§ **TASK BRIEF**:
Beneath this line is the data. Output exactly the lines from the line with "t.sfe.channels[ch].state = s.sfe.channels[ch].state" to the line with "s.slm := rfl", both ends included, and nothing more.

*** PROVIDED ENTRIES ***

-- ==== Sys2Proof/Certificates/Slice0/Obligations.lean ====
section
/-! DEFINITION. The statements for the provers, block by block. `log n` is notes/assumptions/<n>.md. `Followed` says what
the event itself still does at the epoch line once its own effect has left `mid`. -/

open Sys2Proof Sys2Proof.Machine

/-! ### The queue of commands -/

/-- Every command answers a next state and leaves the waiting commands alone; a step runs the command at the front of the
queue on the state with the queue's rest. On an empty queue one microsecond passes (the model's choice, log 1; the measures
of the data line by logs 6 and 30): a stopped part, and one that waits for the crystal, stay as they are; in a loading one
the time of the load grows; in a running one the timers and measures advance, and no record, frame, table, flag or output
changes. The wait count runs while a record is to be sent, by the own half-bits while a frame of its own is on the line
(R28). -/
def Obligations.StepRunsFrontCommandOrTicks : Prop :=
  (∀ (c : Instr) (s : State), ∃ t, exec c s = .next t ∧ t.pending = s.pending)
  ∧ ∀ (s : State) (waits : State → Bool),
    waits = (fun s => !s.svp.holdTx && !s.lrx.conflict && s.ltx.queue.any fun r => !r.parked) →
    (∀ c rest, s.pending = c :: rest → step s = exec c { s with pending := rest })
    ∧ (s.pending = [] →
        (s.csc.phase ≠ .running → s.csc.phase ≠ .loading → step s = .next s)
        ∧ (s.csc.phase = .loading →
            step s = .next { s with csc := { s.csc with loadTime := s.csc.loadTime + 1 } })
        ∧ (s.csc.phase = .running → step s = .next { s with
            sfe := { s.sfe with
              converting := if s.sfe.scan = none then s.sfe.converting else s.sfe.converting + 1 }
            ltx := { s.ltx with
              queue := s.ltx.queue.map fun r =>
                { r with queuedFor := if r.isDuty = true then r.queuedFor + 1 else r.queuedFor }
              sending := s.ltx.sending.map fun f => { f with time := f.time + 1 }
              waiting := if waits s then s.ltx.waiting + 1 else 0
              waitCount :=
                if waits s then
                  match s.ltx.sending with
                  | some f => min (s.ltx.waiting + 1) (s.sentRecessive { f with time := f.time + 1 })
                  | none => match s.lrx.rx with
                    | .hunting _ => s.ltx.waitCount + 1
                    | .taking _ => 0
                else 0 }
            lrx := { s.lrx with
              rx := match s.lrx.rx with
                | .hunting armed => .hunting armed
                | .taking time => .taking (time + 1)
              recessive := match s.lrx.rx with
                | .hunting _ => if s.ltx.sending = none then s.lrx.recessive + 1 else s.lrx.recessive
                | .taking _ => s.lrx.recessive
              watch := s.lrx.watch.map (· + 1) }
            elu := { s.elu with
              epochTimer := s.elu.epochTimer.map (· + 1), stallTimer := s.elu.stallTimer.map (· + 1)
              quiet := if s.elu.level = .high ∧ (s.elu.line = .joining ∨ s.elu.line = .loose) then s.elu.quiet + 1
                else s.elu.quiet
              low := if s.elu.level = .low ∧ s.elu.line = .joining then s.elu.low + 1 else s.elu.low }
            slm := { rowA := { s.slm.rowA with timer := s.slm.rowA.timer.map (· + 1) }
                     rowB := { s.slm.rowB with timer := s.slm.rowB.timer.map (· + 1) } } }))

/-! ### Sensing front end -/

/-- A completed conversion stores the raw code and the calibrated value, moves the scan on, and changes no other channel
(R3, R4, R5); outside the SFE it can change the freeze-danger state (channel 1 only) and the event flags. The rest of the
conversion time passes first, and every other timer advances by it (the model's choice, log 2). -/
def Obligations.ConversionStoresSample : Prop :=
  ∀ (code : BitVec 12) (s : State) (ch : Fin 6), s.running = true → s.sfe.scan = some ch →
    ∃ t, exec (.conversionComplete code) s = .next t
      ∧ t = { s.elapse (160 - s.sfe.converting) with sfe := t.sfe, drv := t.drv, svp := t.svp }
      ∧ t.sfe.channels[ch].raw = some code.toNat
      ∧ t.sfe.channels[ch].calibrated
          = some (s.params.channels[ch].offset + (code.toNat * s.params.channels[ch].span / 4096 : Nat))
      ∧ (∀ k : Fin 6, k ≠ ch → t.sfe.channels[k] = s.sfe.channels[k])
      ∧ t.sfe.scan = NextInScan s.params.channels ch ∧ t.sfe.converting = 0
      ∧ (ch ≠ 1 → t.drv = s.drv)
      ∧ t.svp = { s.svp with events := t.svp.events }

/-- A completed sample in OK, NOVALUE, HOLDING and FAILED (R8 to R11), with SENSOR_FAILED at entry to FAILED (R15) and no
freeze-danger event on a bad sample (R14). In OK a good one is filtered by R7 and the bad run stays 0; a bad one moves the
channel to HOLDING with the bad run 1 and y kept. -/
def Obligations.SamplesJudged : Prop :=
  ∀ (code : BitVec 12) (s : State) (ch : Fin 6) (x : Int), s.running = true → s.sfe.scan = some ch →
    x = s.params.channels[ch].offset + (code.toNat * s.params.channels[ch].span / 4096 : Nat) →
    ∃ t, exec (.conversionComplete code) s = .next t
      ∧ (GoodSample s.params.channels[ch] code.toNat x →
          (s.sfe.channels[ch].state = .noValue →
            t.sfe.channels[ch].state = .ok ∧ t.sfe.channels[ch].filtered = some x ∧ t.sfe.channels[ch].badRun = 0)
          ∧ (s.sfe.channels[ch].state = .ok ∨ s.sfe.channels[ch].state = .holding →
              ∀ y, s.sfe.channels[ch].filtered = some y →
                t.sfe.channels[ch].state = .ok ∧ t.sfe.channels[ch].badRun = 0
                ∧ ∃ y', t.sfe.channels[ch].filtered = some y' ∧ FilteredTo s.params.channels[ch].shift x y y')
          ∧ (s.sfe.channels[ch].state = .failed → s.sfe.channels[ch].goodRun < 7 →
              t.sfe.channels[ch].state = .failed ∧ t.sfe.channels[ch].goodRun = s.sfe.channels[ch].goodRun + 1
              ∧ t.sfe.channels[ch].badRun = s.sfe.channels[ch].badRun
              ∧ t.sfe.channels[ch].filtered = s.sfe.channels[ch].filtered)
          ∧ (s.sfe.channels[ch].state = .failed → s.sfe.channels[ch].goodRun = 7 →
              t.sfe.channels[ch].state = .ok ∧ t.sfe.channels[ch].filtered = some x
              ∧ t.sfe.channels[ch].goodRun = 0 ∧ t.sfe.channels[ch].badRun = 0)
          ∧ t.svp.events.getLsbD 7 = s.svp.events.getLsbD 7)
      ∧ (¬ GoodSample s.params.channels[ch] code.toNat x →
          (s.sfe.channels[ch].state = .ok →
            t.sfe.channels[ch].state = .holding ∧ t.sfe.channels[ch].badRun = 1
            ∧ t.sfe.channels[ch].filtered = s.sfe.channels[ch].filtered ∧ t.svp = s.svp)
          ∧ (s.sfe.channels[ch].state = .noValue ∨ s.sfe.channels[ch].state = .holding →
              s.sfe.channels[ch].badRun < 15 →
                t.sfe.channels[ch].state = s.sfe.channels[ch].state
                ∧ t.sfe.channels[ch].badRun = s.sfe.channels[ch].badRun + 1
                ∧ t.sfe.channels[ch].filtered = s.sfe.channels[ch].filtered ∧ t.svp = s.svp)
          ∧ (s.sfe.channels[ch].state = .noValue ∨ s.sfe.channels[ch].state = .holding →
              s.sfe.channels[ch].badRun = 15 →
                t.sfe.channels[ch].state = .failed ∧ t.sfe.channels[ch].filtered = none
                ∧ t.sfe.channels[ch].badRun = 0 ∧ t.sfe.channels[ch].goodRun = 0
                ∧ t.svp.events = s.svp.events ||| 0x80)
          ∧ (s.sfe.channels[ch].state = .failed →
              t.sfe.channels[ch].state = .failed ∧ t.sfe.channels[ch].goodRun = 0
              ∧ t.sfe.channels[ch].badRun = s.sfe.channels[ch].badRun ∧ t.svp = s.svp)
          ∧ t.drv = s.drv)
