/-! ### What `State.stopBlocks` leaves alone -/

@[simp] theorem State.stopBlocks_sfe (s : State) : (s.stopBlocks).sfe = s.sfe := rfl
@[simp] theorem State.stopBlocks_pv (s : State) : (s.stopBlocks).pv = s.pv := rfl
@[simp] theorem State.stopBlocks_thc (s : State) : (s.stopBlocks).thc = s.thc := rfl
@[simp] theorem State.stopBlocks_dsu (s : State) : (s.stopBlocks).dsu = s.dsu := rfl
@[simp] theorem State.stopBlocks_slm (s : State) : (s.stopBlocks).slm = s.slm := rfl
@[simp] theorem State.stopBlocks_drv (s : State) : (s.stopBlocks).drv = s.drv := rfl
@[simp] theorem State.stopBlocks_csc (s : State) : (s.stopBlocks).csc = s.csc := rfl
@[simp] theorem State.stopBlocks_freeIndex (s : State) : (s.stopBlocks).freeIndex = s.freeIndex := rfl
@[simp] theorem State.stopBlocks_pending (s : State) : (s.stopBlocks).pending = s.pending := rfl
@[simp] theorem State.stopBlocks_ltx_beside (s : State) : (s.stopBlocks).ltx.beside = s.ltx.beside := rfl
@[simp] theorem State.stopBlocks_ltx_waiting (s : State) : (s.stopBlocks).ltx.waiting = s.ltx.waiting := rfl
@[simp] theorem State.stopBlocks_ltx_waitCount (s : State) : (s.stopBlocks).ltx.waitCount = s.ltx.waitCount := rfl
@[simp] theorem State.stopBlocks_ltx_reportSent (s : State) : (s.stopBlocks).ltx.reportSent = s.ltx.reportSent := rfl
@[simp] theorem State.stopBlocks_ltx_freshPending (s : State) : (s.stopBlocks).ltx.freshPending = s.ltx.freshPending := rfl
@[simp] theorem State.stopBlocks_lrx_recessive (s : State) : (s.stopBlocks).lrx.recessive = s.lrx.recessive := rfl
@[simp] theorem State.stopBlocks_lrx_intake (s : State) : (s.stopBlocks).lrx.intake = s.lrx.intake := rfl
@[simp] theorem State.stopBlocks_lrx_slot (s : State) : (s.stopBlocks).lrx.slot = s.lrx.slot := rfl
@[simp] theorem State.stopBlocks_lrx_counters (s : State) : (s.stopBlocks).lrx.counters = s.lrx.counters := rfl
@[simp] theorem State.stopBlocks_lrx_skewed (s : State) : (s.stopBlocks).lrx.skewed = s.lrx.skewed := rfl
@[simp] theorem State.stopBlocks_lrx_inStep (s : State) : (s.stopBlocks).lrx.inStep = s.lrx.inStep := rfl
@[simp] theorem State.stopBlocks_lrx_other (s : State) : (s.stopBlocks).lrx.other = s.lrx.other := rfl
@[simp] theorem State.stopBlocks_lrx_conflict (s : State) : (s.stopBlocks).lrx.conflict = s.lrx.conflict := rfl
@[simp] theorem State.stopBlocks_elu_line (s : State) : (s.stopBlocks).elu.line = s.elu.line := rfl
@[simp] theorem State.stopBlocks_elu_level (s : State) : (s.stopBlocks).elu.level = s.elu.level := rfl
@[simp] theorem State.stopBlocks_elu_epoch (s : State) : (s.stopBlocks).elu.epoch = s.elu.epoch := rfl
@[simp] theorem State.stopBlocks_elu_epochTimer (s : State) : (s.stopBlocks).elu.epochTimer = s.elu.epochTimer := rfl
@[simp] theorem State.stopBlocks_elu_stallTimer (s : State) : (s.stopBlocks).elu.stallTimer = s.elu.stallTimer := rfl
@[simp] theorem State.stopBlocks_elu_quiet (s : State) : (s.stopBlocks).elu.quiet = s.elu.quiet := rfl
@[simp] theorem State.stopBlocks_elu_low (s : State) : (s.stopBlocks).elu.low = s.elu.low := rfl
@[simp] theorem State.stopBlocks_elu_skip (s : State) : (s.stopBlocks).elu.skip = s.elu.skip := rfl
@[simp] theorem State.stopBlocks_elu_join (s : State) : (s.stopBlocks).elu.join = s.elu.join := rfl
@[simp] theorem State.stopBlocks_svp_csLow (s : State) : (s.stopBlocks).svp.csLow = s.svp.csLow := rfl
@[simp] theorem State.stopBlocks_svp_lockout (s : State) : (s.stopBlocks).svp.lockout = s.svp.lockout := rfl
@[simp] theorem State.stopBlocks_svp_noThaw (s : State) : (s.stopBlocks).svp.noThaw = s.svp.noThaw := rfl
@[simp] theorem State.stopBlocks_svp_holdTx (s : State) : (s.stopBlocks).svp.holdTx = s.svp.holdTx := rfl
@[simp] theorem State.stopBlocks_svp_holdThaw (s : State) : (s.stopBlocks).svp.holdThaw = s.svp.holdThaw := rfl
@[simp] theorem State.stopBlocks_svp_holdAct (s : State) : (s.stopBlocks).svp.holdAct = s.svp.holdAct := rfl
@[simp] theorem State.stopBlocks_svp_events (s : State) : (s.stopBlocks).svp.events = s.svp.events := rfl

*** End of PROVIDED ENTRIES ***

§ **RESPONSE FOR THIS EXERCISE**:
                t.sfe.channels[ch].state = s.sfe.channels[ch].state
                ∧ t.sfe.channels[ch].badRun = s.sfe.channels[ch].badRun + 1
                ∧ t.sfe.channels[ch].filtered = s.sfe.channels[ch].filtered ∧ t.svp = s.svp)
          ∧ (s.sfe.channels[ch].state = .noValue ∨ s.sfe.channels[ch].state = .holding →
              s.sfe.channels[ch].badRun = 15 →
                t.sfe.channels[ch].state = .failed ∧ t.sfe.channels[ch].filtered = none
                ∧ t.sfe.channels[ch].badRun = 0 ∧ t.sfe.channels[ch].goodRun = 0
                ∧ t.svp.events = s.svp.events ||| 0x80)
          ∧ (s.sfe.channels[ch].state = .failed →
              t.sfe.channels[ch].state = .failed ∧ t.sfe.channels[ch].goodRun = 0
              ∧ t.sfe.channels[ch].badRun = s.sfe.channels[ch].badRun ∧ t.svp = s.svp)
          ∧ t.drv = s.drv)
/-! ### What `State.stopBlocks` leaves alone -/

@[simp] theorem State.stopBlocks_sfe (s : State) : (s.stopBlocks).sfe = s.sfe := rfl
@[simp] theorem State.stopBlocks_pv (s : State) : (s.stopBlocks).pv = s.pv := rfl
@[simp] theorem State.stopBlocks_thc (s : State) : (s.stopBlocks).thc = s.thc := rfl
@[simp] theorem State.stopBlocks_dsu (s : State) : (s.stopBlocks).dsu = s.dsu := rfl
@[simp] theorem State.stopBlocks_slm (s : State) : (s.stopBlocks).slm = s.slm := rfl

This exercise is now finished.